Sunday, September 23, 2012

The Seriousness of the Situation



            In this section of the novel no one seems to be taking the plague seriously, despite the rising death tolls. The narrator spends the majority of the section reflecting on how the plague has caused a feeling of exile amongst the general populace as a result of the quarantine of the town. Because the shutting of the town’s gates occurred before it was officially announced, many family members who had left to travel were locked out of the village.  The author describes how many of the inhabitants fell into a seasonal affective disorder without the presence of their families; “citizens became subject to a curious kind of servitude, which put them at the mercy of the sun and rain […] a burst of sunshine was enough to make them seem delighted with the world, while rainy days gave a dark cast to their faces and moods” (75). This feeling came from the new, lonely lives of many individuals, because previously, the “person they were living with held, to some extent, the foreground of their little world” (75).
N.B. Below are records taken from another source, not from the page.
/-- The ring a count leaves offers the side what it counted (R125, R126). -/
theorem of_refresh (hs : s.Inv) (q : RingId) (side : Side) (lag : Nat) (r : Result) :
    ((s.setRing q ((s.ring q).refresh s.par.ringN s.par.ringView lag side)).ret r).Offers q side
      (((s.ring q).refresh s.par.ringN s.par.ringView lag side).available s.par.ringN side) := by
  unfold State.Offers
  rw [State.ret_ring, State.setRing_ring_same, State.ret_par, State.setRing_par]
  exact ⟨Ring.refresh_wf (hs.ring_sound q).wf, le_refl _⟩

/-- A write of no more bytes than offered answers `Ok`, whatever its view (R121). -/
theorem exec_rbWrite_ok (h : s.Offers q .writer k) {bytes : List Byte} (hl : bytes.length ≤ k) (inp : StepInput) :
    ∃ t, Machine.exec (.rbWrite q bytes) { s with inp := inp } = .next t ∧ t.out.st = some .ok :=
  ⟨_, exec_rbWrite .., by cases q <;> exact Ring.Offers.write_ok h s.par.ringView inp.lagW hl⟩

/-- A read of no more bytes than offered answers `Ok`, whatever its view (R122). -/
theorem exec_rbRead_ok (h : s.Offers q .reader k) {len : Nat} (hl : len ≤ k) (inp : StepInput) :
    ∃ t, Machine.exec (.rbRead q len) { s with inp := inp } = .next t ∧ t.out.st = some .ok :=
  ⟨_, exec_rbRead .., by cases q <;> exact Ring.Offers.read_ok h s.par.ringView inp.lagR hl⟩

end State.Offers

/-- Settles O19: the count is what the refreshed ring offers, every operation in between keeps the offer
(`State.Offers.runOps`), and the write or read stays within it. -/
theorem sizingByASnapshotNeverFails : Obligations.SizingByASnapshotNeverFails := by
  intro q l inp s t u k hs hk hu
  constructor
  · intro hfree hl bytes hbytes
    rw [exec_rbFree] at hfree
    cases hfree
    cases hk
    exact ((State.Offers.of_refresh hs q .writer _ _).runOps hl hu).exec_rbWrite_ok hbytes inp
  · intro hused hl len hlen
    rw [exec_rbUsed] at hused
    cases hused
    cases hk
    exact ((State.Offers.of_refresh hs q .reader _ _).runOps hl hu).exec_rbRead_ok hlen inp

end Sys2Proof.Machine

/-!
PROOFS. Background operations inside a tick and issued alone (R124, R182). They touch the rings and the roles only, so a
tick in which neither pass runs performs them on the rings and roles the state had before it.
-/
namespace Sys2Proof.Machine

variable {s b : State} {m : MidOp} {inp : StepInput}

/-! ### One background operation, inside a tick and alone -/

theorem exec_rbConsume_of_some {q : RingId} {n : Nat} {p : Ring × Result}
    (h : (s.ring q).consume s.par.ringN s.par.ringView s.inp.lagR n = some p) :
    exec (.rbConsume q n) s = .next ((s.setRing q p.1).ret p.2) := by
  rw [exec_rbConsume, h]

theorem exec_rbConsume_of_none {q : RingId} {n : Nat}
    (h : (s.ring q).consume s.par.ringN s.par.ringView s.inp.lagR n = none) :
    exec (.rbConsume q n) s = .refused .consumeBeyondUsed := by
  rw [exec_rbConsume, h]
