-- ==== Sys2Proof/WellFormed.lean ====
section
/-! DEFINITION. WellFormed.lean: the one check the spec makes on a command's operand: its round index names a round, 0 to 9
(30_encoding.md R61, R63 "extra condition"). -/

namespace Sys2Proof

/-- `RND` names one of the ten rounds (R61: "only `0..9` name a round"). -/
abbrev roundOk (r : BitVec 4) : Prop := r.toNat ≤ 9

/-- A well-formed command: its round index, if it has one, is at most 9 (R61, R63). -/
def Instr.wf (i : Instr) : Bool :=
  match i.rnd? with
  | none => true
  | some r => decide (roundOk r)

end Sys2Proof
end

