-- ==== Sys2Proof/Certificates/Slice0/Obligations.lean ====
section
/-! DEFINITION. Certificates/Slice0/Obligations.lean: the statements for the provers, grouped by the files of spec/. -/

open Sys2Proof Sys2Proof.Machine

/-! ## 30_encoding.md -/

/-- Words written out from the encodings of R63 and from 95_test_vectors.md V7 decode as the spec says. -/
def Obligations.SpecWordsDecodeAsListed : Prop :=
  decode 0x00000000 = .command .nop ∧ decode 0x00000001 = .command .expandKey ∧
  decode 0x00000306 = .command (.mix 3) ∧ decode 0x0000090B = .command (.roundInv 9) ∧
  decode 0x00000104 = .command (.perm 1) ∧ decode 0x00000008 = .command (.diff 0) ∧
  decode 0x0000000C = .command .zeroize ∧ decode 0x0000000D = .illegalCmd ∧ decode 0x00000012 = .illegalCmd ∧
  decode 0x00000A06 = .badRound ∧ decode 0x00010A06 = .illegalCmd

/-- Decode and encode agree, on words and on bytes in the lane order of R48, for every well-formed command. -/
def Obligations.DecodeOfEncodeIsTheCommand : Prop :=
  ∀ (i : Instr) (rest : List Byte), i.wf = true →
    decode (encode i) = .command i ∧ decodeBytes (wordBytes (encode i) ++ rest) = .word (.command i) rest

/-- R63: a word decodes to a command exactly when it selects that command's match/mask row, its round being the word's bits
11:8; and the word is then the command's own word. -/
def Obligations.DecodeIsTheMaskTable : Prop :=
  ∀ (w : Word) (i : Instr),
    (decode w = .command i ↔ i.row.selects w = true ∧ ∀ r, i.rnd? = some r → r = fieldRnd w) ∧
    (decode w = .command i → encode i = w) ∧
    i.row ∈ opcodeRows

/-- R64: which words are ILLEGAL_CMD, which BAD_ROUND, and which command each other word is, in the word's own digits. -/
def Obligations.DecodeByFields : Prop :=
  ∀ w : Word,
    (decode w = .illegalCmd ↔
      (w.toNat % 16 ∈ [0, 1, 2, 3, 12] ∧ w.toNat / 16 ≠ 0) ∨
      (4 ≤ w.toNat % 16 ∧ w.toNat % 16 ≤ 11 ∧ (w.toNat / 4096 ≠ 0 ∨ w.toNat / 16 % 16 ≠ 0)) ∨
      13 ≤ w.toNat % 16) ∧
    (decode w = .badRound ↔
      4 ≤ w.toNat % 16 ∧ w.toNat % 16 ≤ 11 ∧ w.toNat / 4096 = 0 ∧ w.toNat / 16 % 16 = 0 ∧ 9 < w.toNat / 256 % 16) ∧
    (∀ i, decode w = .command i → i.opcode.toNat = w.toNat % 16 ∧ ∀ r, i.rnd? = some r → r.toNat = w.toNat / 256 % 16)

/-! ## 40_key_schedule.md -/

/-- R80, R82: EXPAND_KEY: written to CMD, its word is dropped with BUSY while busy, is accepted when idle, and with a
must-be-0 bit set is ILLEGAL_CMD; its completion always answers a next state in which RK holds the ten round keys of KEY,
segment by segment, and KEY_VALID is 1; the lifecycle ends (PENDING empty, BUSY 0, DONE 1) and nothing else changes. -/
def Obligations.ExpandKeyDerivesTheRoundKeys : Prop :=
  submitsC0 .expandKey 0x1 false ∧
  ∀ s : State, ∃ R : RoundKeys,
    exec .expandKey s =
      .next { s with rk := R, keyValid := true, pending := none, busy := false, done := true } ∧
    ∀ (r : Fin 10) (i : Fin 8),
      (R[r][i]).toNat = ((s.key[i].toNat ^^^ ((r.val + 1) * s.cfg.ksC.toNat % 65536)) + r.val) % 65536

/-- R81: `expandKey` segment by segment; and with the default `KS_C` the ten round-key segments that one master-key segment
gives are pairwise distinct. -/
def Obligations.RoundKeysDifferAcrossRounds : Prop :=
  (∀ (c : Seg) (K : Block) (r : Fin 10) (i : Fin 8), (expandKey c K)[r][i] = ksSeg c K[i] r) ∧
  ∀ (m : Seg) (r r' : Fin 10), ksSeg 0x9E37 m r = ksSeg 0x9E37 m r' → r = r'

/-! ## 41_permutation.md -/

/-- R90, R91: the seed, and that distinct pairs of a round seed and a block index give distinct initial states. -/
def Obligations.SeedStatesAreDistinct : Prop :=
  ∀ (c : Word) (r r' : Fin 10) (idx idx' : Word),
    (seedState c r idx).toNat = idx.toNat * 4294967296 + (c.toNat ^^^ r.val) ∧
    (seedState c r idx = seedState c r' idx' → r = r' ∧ idx = idx')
The author describes that the only form of relief from the mental turmoil of the town was “to set the trains running again in one’s imagination, and in filling the silence with the fancied tinkle of a doorbell, in practice obstinately mute” (73). The plagues largest affect on the town seams to be on the people who lost loved ones, “nobody as yet had really acknowledged to himself what the disease connoted” (78), for everyone was to engulfed in their own personal misfortune as a result of separation, as “personal interests […] continued to occupy the foreground of their thoughts” (78). The townspeople seem far to self-centered and fail to realize the large-scale effect this disease could have.